> [What is needed] Nothing outside the range below should be printed. Output exactly the lines from the line with "to 4d + 3. -/" to the line with "def captureLoad (start", both included.
--- START ---
-- ==== Sys2Proof/Machine/Press.lean ====
section
/-! DEFINITION. The press (R160 to R171): stationary loads, streams, and drains. What their in-flight entries do at
their ticks stands in Machine/Landing.lean; the arithmetic both use stands here. -/

namespace Sys2Proof.Machine

/-! ## The lease (R162) -/

/-- LACQ: the request of this tick; the answer comes with the flight of the predicate. -/
def slotLacq (p : PNum) (s : Device) : Except Ev Device := do
  let s ← addFlight 1 (.lacq p) s
  .ok (s.setSheaf (s.issue.core / 4) { s.curSheaf with requests := s.curSheaf.requests ++ [s.place] })

/-- LREL (R162): no effect when the core does not hold the lease. -/
def slotLrel (s : Device) : Except Ev Device :=
  let x := s.curSheaf.lease
  .ok (if x.held s.place s.issue.tick then s.setLease (x.release s.issue.tick) else s)

/-! ## Press operands (R163) -/

/-- The typing rule every press operand meets: rank 2, a press format, the layout named, and scales of 32 along extent 0. -/
def pressType (w operand layout : Nat) : Except Shape Unit :=
  if tRank w ≠ 2 then shapeErr operand 1 (tRank w) 2
  else if tFmt w < 1 ∨ tFmt w > 8 then shapeErr operand 5 (tFmt w) 0
  else if tLayout w ≠ layout then shapeErr operand 6 (tLayout w) layout
  else if tSfmt w ≠ 0 ∧ tSblk w ≠ 3 then shapeErr operand 7 (tSblk w) 3
  else if tSaxis w ≠ 0 then shapeErr operand 8 1 0
  else .ok ()

/-- The scales of an operand of `n` rows of K `k` from the scale group at `kq`, as many bytes as there are (R156). -/
def operandScales (ks : Vector Line 8) (kq : KNum) (w k n operand : Nat) : Except Shape (List Byte) :=
  if tSfmt w = 0 then .ok []
  else do
    let bytes := k / 32 * n * scaleBytes (tSfmt w)
    let arr ← scaleGroup ks kq bytes operand
    .ok (arr.take bytes)

/-! ## Stationary loads (R164 to R166) -/

/-- Ticks of a load of `n` columns. -/
def loadTicks (n : Nat) : Nat := ceilDiv n 4

/-- The load path and buffer `b` occupied by a load. -/
def loadPaths (b : Bool) (n : Nat) (s : Device) : Except Ev Device := usePresses true 0 (loadTicks n - 1) [1, bufRes b] s

/-- The rule of NOFF ≥ 1 (R164): the buffer's fields, K and N against the tile's; CBX must agree as well (DESIGN CHOICE,
log 124). -/
def extendRule (types : List Nat) (dv : Dims) (buf : PressBuf) (w noff : Nat) : Except Shape Dims := do
  let bw := buf.typ.toNat
  if bw = 0 then shapeErr 3 1 0 0
  else
    sameField 3 5 (tFmt bw) (tFmt w)
    sameField 3 6 (tLayout bw) (tLayout w)
    sameField 3 7 (tSblk bw) (tSblk w)
    sameField 3 8 (tSaxis bw) (tSaxis w)
    sameField 3 9 (tSfmt bw) (tSfmt w)
    sameField 3 10 (tCbx bw) (tCbx w)
    let dv ← unify types dv (.value buf.k) (term dv (tExt w 0)) 3 2
    sameField 3 3 buf.n (32 * noff)
    .ok dv

/-- The rule of the metadata tile of modes 1 and 2 on its fields and columns (R164). -/
def metaRule (types : List Nat) (dv : Dims) (w xw : Nat) : Except Shape Dims := do
  sameField 1 9 (tSfmt w) 0
  sameField 2 1 (tRank xw) 2
  sameField 2 5 (tFmt xw) 15
  sameField 2 6 (tLayout xw) 0
  sameField 2 9 (tSfmt xw) 0
  unify types dv (term dv (tExt xw 1)) (term dv (tExt w 1)) 2 3

/-- What a load from tiles needs: the bindings, the tile, its metadata tile, and the scales. -/
structure TileLoad where
  dv : Dims
  src : Tile
  mt : Option Tile
  scales : List Byte

/-- A tile of the context under other bindings. -/
def Device.tileWith (s : Device) (dv : Dims) (r : TNum) (operand : Nat) : Except Shape Tile :=
  (s.setRegs { s.regs with dv := dv }).tile r operand

/-- A tile that fills one register: pairs are for streams against a 2:4 buffer (R167). -/
def singleTile (operand : Nat) (t : Tile) : Except Shape Unit := if t.st.pair then shapeErr operand 12 t.st.len 256 else .ok ()

/-- The typing rule of PLDB from a tile (R164). A dense tile is one of layout rowm, and the metadata of a K that is no
multiple of 4 has Ceil(K / 4) nibbles in a row (DESIGN CHOICE, log 125). -/
def loadRule (s : Device) (t : TNum) (mode : Nat) (x : TNum) (noff : Nat) (k : KNum) (buf : PressBuf) : Except Shape TileLoad := do
  let w := (s.srcT t).typ.toNat
  let xw := (s.srcT x).typ.toNat
  let types := s.typeWords
  pressType w 1 (if mode = 1 then 2 else 0)
  let dv ← if noff = 0 then .ok s.regs.dv else extendRule types s.regs.dv buf w noff
  let dv ← if mode = 0 then .ok dv else metaRule types dv w xw
  let src ← s.tileWith dv t 1
  singleTile 1 src
  let scales ← operandScales s.regs.k k w src.st.e0 src.st.e1 1
  if mode = 0 then .ok { dv := dv, src := src, mt := none, scales := scales }
  else
    let dv ← unify types dv (term dv (tExt xw 0)) (.value (ceilDiv src.st.e0 4)) 2 2
    let mt ← s.tileWith dv x 2
    singleTile 2 mt
    .ok { dv := dv, src := src, mt := some mt, scales := scales }

/-- Row `j` of a tile's one register. -/
def Tile.row (t : Tile) (j : Nat) : BitVec 2048 := BitVec.ofNat 2048 (elemAt 2048 t.lo.toNat j)

/-- The first malformed nibble of some metadata rows of `groups` groups (R165): its row and group. -/
def badNibble (rows : List (BitVec 2048)) (groups : Nat) : Option (Nat × Nat) :=
  ((rangeFrom 0 (rows.length * groups)).find? (fun i =>
    let nb := elemAt 4 (rows.getD (i / groups) 0).toNat (i % groups)
    decide (bitField nb 0 2 ≥ bitField nb 2 2))).map (fun i => (i / groups, i % groups))

/-- The first `n` entries of a list, with `d` after those it has. -/
def firstOr {α : Type} (d : α) (n : Nat) (l : List α) : List α := (l ++ List.replicate n d).take n

/-- A buffer after a load of columns that follow those it holds when the load completes, or that begin it (R164, R183). -/
def PressBuf.extend (old new : PressBuf) : PressBuf :=
  let k := new.n - new.cols.length
  { new with
    cols := firstOr 0 k old.cols ++ new.cols
    scales := firstOr 0 (k * (new.scales.length / new.cols.length)) old.scales ++ new.scales
    metas := firstOr none k old.metas ++ new.metas }

/-- PLDB from a tile (R164, R165). -/
def slotPldb (t : TNum) (mode : BitVec 2) (b : Bool) (x : TNum) (noff : BitVec 3) (k : KNum) (s : Device) : Except Ev Device := do
  let mm := shapeOp 0x29 2
  let s ← pressCommand 1 0 s
  let old := s.curSheaf.buf b
  let ld ← s.typed mm (loadRule s t mode.toNat x noff.toNat k old)
  let n := ld.src.st.e1
  let s ← s.bindDims ld.dv
  let s ← loadPaths b n s
  let cols := (rangeFrom 0 n).map ld.src.row
  let metas := match ld.mt with
    | some m => (rangeFrom 0 n).map m.row
    | none => []
  let buf : PressBuf :=
    { typ := dbl (setType ld.src.typ 12 10 (32 * noff.toNat + n)), k := ld.src.st.e0, n := 32 * noff.toNat + n, tag := ld.src.tag, cols := cols,
      scales := ld.scales, metas := if mode = 0 then cols.map (fun _ => none) else metas.map some }
  match badNibble metas (ceilDiv ld.src.st.e0 4) with
  | some (r, g) => addFlight (loadTicks n) (.bufFail b (s.ev 11 0 x.val r g 0)) s
  | none => addFlight (loadTicks n) (.bufTile b buf) s

/-- The ranges of the rows and scales that are read `d` ticks into a load: those of columns 4d to 4d + 3. -/
def loadRanges (rows : List Nat) (len : Nat) (scales : List Nat) (slen d : Nat) : List (Nat × Nat) :=
  ((rows.drop (4 * d)).take 4).map (fun a => (a, len)) ++ ((scales.drop (4 * d)).take 4).map (fun a => (a, slen))

/-- The captures of a load from scratchpad from issue + `start`, one tick after another. -/
def captureLoad (start target : Nat) (ranges : Nat → List (Nat × Nat)) (d : Nat) : Nat → Device → Except Ev Device
  | 0, s => .ok s
  | n + 1, s => do
    let s ← captureRanges (start + d) target (ranges d) s
    captureLoad start target ranges (d + 1) n (useLines s.issue.core (start + d) 2 (rangesLines (ranges d)) s)

/-- A load of buffer `b` from rows and scales in scratchpad, from issue + `start` on (R164, R176). -/
def loadRegion (start : Nat) (b : Bool) (w k n : Nat) (tag : Byte) (rows : List Nat) (len : Nat) (scales : List Nat)
    (slen : Nat) (s : Device) : Except Ev Device := do
  let id := s.seq
  let key := spKey s.issue.core
  let s ← addFlight (start + loadTicks n) (.finish (.bufRegion b (dbl w) k n tag (rows.map key) len (scales.map key) slen)) s
  captureLoad start id (loadRanges rows len scales slen) 0 (loadTicks n) s

/-- A region that serves as a press operand: its storage, the addresses of its rows, and those of each row's scales with
their length. -/
structure RegionOperand where
  st : Storage
  rows : List Nat
  scales : List Nat
  slen : Nat

/-- The press operand in a region (R158, R163): rank 2 rowm, resolved, with rows that fit `maxLen` bytes and the
pitch. -/
def regionOperand (h : Header) (maxLen mm : Nat) (s : Device) : Except Ev RegionOperand := do
  let st ← s.typed mm (do
    headerType h.typ
    pressType h.typ 5 0
    let st ← regionStorage s.regs.dv h.typ 5
    if st.len > Nat.min maxLen (64 * h.pitch) then shapeErr 5 12 st.len (Nat.min maxLen (64 * h.pitch)) else .ok st)
  let slen := if tSfmt h.typ = 0 then 0 else st.e0 / 32 * scaleBytes (tSfmt h.typ)
  let rows ← spRanges s st.len 64 ((rangeFrom 0 st.rows).map (fun j => h.data + 64 * h.pitch * j))
  let scales ← if slen = 0 then .ok []
    else spRanges s slen 1 ((rangeFrom 0 st.rows).map (fun j => h.data + 64 * h.pitch * st.rows + slen * j))
  .ok { st := st, rows := rows, scales := scales, slen := slen }

/-- PLDB from scratchpad (R164). -/
def slotPldbSp (a : ANum) (b : Bool) (s : Device) : Except Ev Device := do
  let s ← pressCommand 1 0 s
  let (h, s) ← readHeader (s.srcA a).addr.toNat 2 s
  let s ← checkTag h s
  let r ← regionOperand h 256 (shapeOp 0x29 2) s
  let s ← loadPaths b r.st.e1 s
  loadRegion 0 b h.typ r.st.e0 r.st.e1 h.tag r.rows r.st.len r.scales r.slen s

/-- The type word rule of PLAID (R166). -/
def laidLoadType (dv : Dims) (w : Nat) : Except Shape (Nat × Nat) := do
  match typeCheck w with
  | some f => shapeErr 6 f w 0
  | none =>
    sameField 6 1 (tRank w) 2
    sameField 6 5 (tFmt w) 1
    sameField 6 6 (tLayout w) 0
    sameField 6 9 (tSfmt w) 0
    let e ← extents dv w 6
    if e.1 > 128 then shapeErr 6 2 e.1 128
    else if e.2.1 > 256 then shapeErr 6 3 e.2.1 256
    else .ok (e.1, e.2.1)

/-- The index of the weight at row `kk` of column `n` of a laid load. -/
def laidIndex (w : BitVec 192) (k n kk : Nat) : Nat := (lwBoff w / lwKw w + kk + k * n) % lwN w

/-- The scratchpad ranges of the weights of columns `n0` to `n0 + c - 1` of a laid load, byte by byte and line by line. -/
def laidLines (w : BitVec 192) (base k n0 c : Nat) : List Nat :=
  let idx := ((rangeFrom n0 c).map (fun n => (rangeFrom 0 k).map (laidIndex w k n))).flatten
  linesOf ((idx.map (windowBytes w)).flatten.map (fun b => base + lwSptr w + b) ++ idx.map (fun i => base + lwGsptr w + i / 64))

/-- The captures of a laid load, four columns a tick; `flagsTo` also sends them to the entry that raises the flags of the
columns decoded at that tick. -/
def captureLaid (target : Nat) (b : Bool) (w : BitVec 192) (k n : Nat) (sat : Bool) (d : Nat) : Nat → Device → Except Ev Device
  | 0, s => .ok s
  | m + 1, s => do
    let c := Nat.min 4 (n - 4 * d)
    let lines := laidLines w (s.curLaunch.spPhys s.issue.core 0) k (4 * d) c
    let s ← captureLines d target lines s
    let id := s.seq
    let s ← addFlight d (.finish (.laidFlags w k (4 * d) c sat)) s
    let s ← captureLines d id lines s
    captureLaid target b w k n sat (d + 1) m (useLines s.issue.core d 2 lines s)

/-- PLAID (R166). -/
def slotPlaid (q : LwNum) (b : Bool) (t : SReg) (adv : Bool) (s : Device) : Except Ev Device := do
  let s ← pressCommand 1 0 s
  let w ← s.laidWindow q
  let x ← s.srcS t
  let (k, n) ← s.typed (shapeOp 0x29 3) (laidLoadType s.regs.dv x.toNat)
  let s ← loadPaths b n s
  let sat := satOf s.regs.fctl .fctl
  let id := s.seq
  let s ← addFlight (loadTicks n) (.finish (.bufLaid b x k n w (if adv then some q else none) sat)) s
  captureLaid id b w k n sat 0 (loadTicks n) s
--- END ---
> [Answer section]
/-- The ranges of the rows and scales that are read `d` ticks into a load: those of columns 4d to 4d + 3. -/
def loadRanges (rows : List Nat) (len : Nat) (scales : List Nat) (slen d : Nat) : List (Nat × Nat) :=
  ((rows.drop (4 * d)).take 4).map (fun a => (a, len)) ++ ((scales.drop (4 * d)).take 4).map (fun a => (a, slen))

/-- The captures of a load from scratchpad from issue + `start`, one tick after another. -/
def captureLoad (start target : Nat) (ranges : Nat → List (Nat × Nat)) (d : Nat) : Nat → Device → Except Ev Device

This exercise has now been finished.